# Cute water dish and bowl



## Snowbody (Jan 3, 2009)

I just got my daily Doggy Loot e-mail today and they have an extremely cute set of doggie dishes -- a Bayou style water dish to keep whiskers dry and matching food dish for $29 for BOTH; rather than $58. Three really cute patterns too.:thumbsup: I think if you sign up for Doggy Loot today (it's free to join and like Groupon) you can get it. I love those style drinking bowls.


----------



## RudyRoo (Jun 24, 2011)

Doggy loot? I have never even heard of that before! Thanks for sharing! I have signed up for about every group coupon site there is, what's one more? (Forget that I am notorious for buying them and not using them:blush


----------



## angelgirl599 (Apr 8, 2009)

Definitely a good deal! We have the Mademoiselle set and it's wonderful. Haute Pup is Kristina's store (moshi_melo on SM).


----------



## Bibu (Jun 3, 2010)

oooohhhh....wit, there's that "Refer a friend and get $10". How can I make sure you get those $10 for referring me?


----------



## Snowbody (Jan 3, 2009)

Bibu said:


> oooohhhh....wit, there's that "Refer a friend and get $10". How can I make sure you get those $10 for referring me?

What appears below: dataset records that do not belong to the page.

-- ==== Sys2Proof/Tests/Slice0.lean ====
section
/-! SUPPORT. Tests: the well-formedness checks refuse ill-formed terms; every constructor's word,
written out from R71, R75 and R79, decodes to it; single steps whose results are rows of
spec/95_test_vectors.md; the text form; and for every obligation with hypotheses, a concrete witness
that meets them. -/

namespace Sys2Proof.Tests

open Sys2Proof Sys2Proof.Machine

/-! ### Configurations and small states -/

/-- CFG_TINY with `T = 1` (program B of spec/95). -/
def tinyOne : Config := { threshold := 1 }
/-- CFG_TINY with `T = 1` and no back-away. -/
def tinyOneNoBackaway : Config := { threshold := 1, backaway := false }
/-- CFG_TINY with the other polarity. -/
def tinyMinus : Config := { rotPol := .minus }

/-- The state after reset of the machine with a configuration. -/
def fresh (c : Config) : State := State.resetWith c []
/-- A running timer with compare period 3 cycles, direction CW. -/
def running (c : Config) : State := { fresh c with run := true, tickCount := 3, desiredDir := .cw }
/-- The same with a debounce count, a latch and a direction (the start states of the K table). -/
def ticking (c : Config) (count : BitVec 16) (latch dir : Dir) : State :=
  { running c with debCnt := count, stopDir := latch, desiredDir := dir }
/-- Capture enabled. -/
def capturing (c : Config) : State := { fresh c with capEn := true }

/-- What a TICK is checked for: pulse, RUN, STOP_REASON, STOP_DIR, DEB_CNT. -/
def tickRow (s : State) (e f : Bool) : Bool × Bool × StopReason × Dir × BitVec 16 :=
  let t := applyStep s (.tick e f)
  (t.out.pulse, t.run, t.stopReason, t.stopDir, t.debCnt)

/-! ### Well-formedness (R12, R79, U13) -/

theorem test_wf_tiny : Params.wf {} = true := by decide
theorem test_wf_ref : Params.wf Config.ref.toParams = true := by decide
theorem test_wf_clock_zero : Params.wf { fClkHz := 0 } = false := by decide
theorem test_wf_clock_wide : Params.wf { fClkHz := 4294967296 } = false := by decide
theorem test_wf_no_divisor : Params.wf { div := [] } = false := by decide
theorem test_wf_divisor_wide : Params.wf { div := [65535, 65536] } = false := by decide
theorem test_wf_divisor_zero : Params.wf { div := [0] } = false := by decide
theorem test_wf_spu_zero : Params.wf { spu := 0 } = false := by decide
theorem test_wf_pulse_zero : Params.wf { pwUs := 0 } = false := by decide
theorem test_wf_pulse_wide : Params.wf { pwUs := 65536 } = false := by decide
theorem test_wf_threshold_zero : Params.wf { threshold := 0 } = false := by decide
theorem test_wf_threshold_wide : Params.wf { threshold := 65536 } = false := by decide
theorem test_wf_settle_zero : Params.wf { settleCycles := 0 } = false := by decide
theorem test_wf_not_increasing : Params.wf { div := [1, 8, 8] } = false := by decide
theorem test_wf_gap : Params.wf { div := [1, 256] } = false := by decide
theorem test_wf_gap_at_limit : Params.wf { div := [1, 255] } = true := by decide
theorem test_check_refuses : Config.check { div := [1, 256] } = none := by decide
theorem test_check_accepts : (Config.check {}).isSome = true := by decide
theorem test_word_class : TraceWord.wf 0x4000000000 = false := by decide
theorem test_word_tick : TraceWord.wf 0x1000000004 = false := by decide
theorem test_word_btn : TraceWord.wf 0x2000000040 = false := by decide
theorem test_word_rot : TraceWord.wf 0x3000000004 = false := by decide
theorem test_word_rst : TraceWord.wf 0xF000000001 = false := by decide
theorem test_decode_refuses_class : decode 0xE000000000 = .error .classNotAStep := by decide
theorem test_decode_refuses_bits : decode 0xF000000001 = .error .unusedBitsNotZero := by decide
theorem test_table_word_long : decodeTableWord 48 0x10000000000 = none := by decide

/-! ### Decoding: every constructor's word, from R71, R75 and R79 -/

theorem test_decode_nop : decode 0x0000000000 = .ok (.nop 0) := by decide
theorem test_decode_initTimer : decode 0x0100000000 = .ok (.initTimer 0) := by decide
theorem test_decode_initInputs : decode 0x0200000000 = .ok (.initInputs 0) := by decide
theorem test_decode_reconfigure : decode 0x0300002710 = .ok (.reconfigure 10000) := by decide
theorem test_decode_stop : decode 0x04DEADBEEF = .ok (.stop 0xDEADBEEF) := by decide
theorem test_decode_setDir : decode 0x0500000002 = .ok (.setDir 0 2) := by decide
theorem test_decode_setDir_ignored : decode 0x0580000005 = .ok (.setDir 0x20000001 1) := by decide
theorem test_decode_getStopReason : decode 0x0600000000 = .ok (.getStopReason 0) := by decide
theorem test_decode_clearStopReason : decode 0x0700000000 = .ok (.clearStopReason 0) := by decide
theorem test_decode_drainButtons : decode 0x0800000000 = .ok (.drainButtons 0) := by decide
theorem test_decode_drainRotary : decode 0x0900000000 = .ok (.drainRotary 0) := by decide
theorem test_decode_getStatus : decode 0x0A00000000 = .ok (.getStatus 0) := by decide
theorem test_decode_getTimerCfg : decode 0x0B00000000 = .ok (.getTimerCfg 0) := by decide
theorem test_decode_reservedC : decode 0x0C00000001 = .ok (.reservedC 1) := by decide
theorem test_decode_reservedD : decode 0x0D00000000 = .ok (.reservedD 0) := by decide
theorem test_decode_reservedE : decode 0x0E00000000 = .ok (.reservedE 0) := by decide
theorem test_decode_reservedF : decode 0x0FFFFFFFFF = .ok (.reservedF 0xFFFFFFFF) := by decide
theorem test_decode_tick_e : decode 0x1000000001 = .ok (.tick true false) := by decide
theorem test_decode_tick_s : decode 0x1000000002 = .ok (.tick false true) := by decide
theorem test_decode_btn : decode 0x2000000011 = .ok (.btn 0b010001) := by decide
theorem test_decode_rot_p : decode 0x3000000001 = .ok (.rot false true) := by decide
theorem test_decode_rot_q : decode 0x3000000002 = .ok (.rot true false) := by decide
theorem test_decode_rst : decode 0xF000000000 = .ok .rst := by decide
theorem test_encode_tick : encode (.tick true false) = 0x1000000001 := by decide
theorem test_encode_rot : encode (.rot true false) = 0x3000000002 := by decide
theorem test_encode_setDir : encode (.setDir 0x20000001 1) = 0x0580000005 := by decide
theorem test_table_word : decodeTableWord 40 0x1000000001 = some (.tick true false) := by decide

Ummm - didn't even think of that, but sure, Cory. Do you want to PM me your e-mail address and then I think I can e-mail the link to you. Thanks!!


----------



## Cosy (Feb 9, 2006)

I got that email too. The little baby blue with white dots set is so cute! That's a great deal!


----------



## cleex1004 (Aug 2, 2008)

Thats the one I have, I bought it from haute pup when it went on sale for 30 instead of like 60.... haha, thanks for the heads up though.


----------



## silverhaven (Sep 6, 2009)

Oooh! really nice.


----------



## Bailey&Me (Mar 8, 2010)

OH, I didn't know about Doggy Loot! I do subscribe to Furryboo and have purchased a lot of deals through that. These bowls are cute!!


----------



## RudyRoo (Jun 24, 2011)

Bailey&Me said:


> OH, I didn't know about Doggy Loot! I do subscribe to Furryboo and have purchased a lot of deals through that. These bowls are cute!!


Now I have to sign up for Furryboo too! :thumbsup: Thanks for the info.


----------



## cleex1004 (Aug 2, 2008)

I wanted to mention that the food bowl and water bowl do not match exactly, the ceramic color is slightly different and the dots are not the same size. The water bowl is darker with larger dots while the food bowl is whiter with smaller dots.


----------



## Snowbody (Jan 3, 2009)

Here's the link to the special they're offering and I think this one credits my account if anyone signs up and buys anything. I figure if I get a few credits I'll buy the set and donate to the Rescue Raffle. Win/win:chili:
https://doggyloot.com/r/5462-a1f442


----------



## angelgirl599 (Apr 8, 2009)

cleex1004 said:


> I wanted to mention that the food bowl and water bowl do not match exactly, the ceramic color is slightly different and the dots are not the same size. The water bowl is darker with larger dots while the food bowl is whiter with smaller dots.


I have the pink set with the black bow and they match perfectly. I think it depends on what design you get.


----------



## shellbeme (Mar 1, 2011)

I signed up for these updates too  thanks!


----------



## mommatee (Jul 20, 2010)

For those of you with knowledge of the water bowl, how hard is it to clean?


----------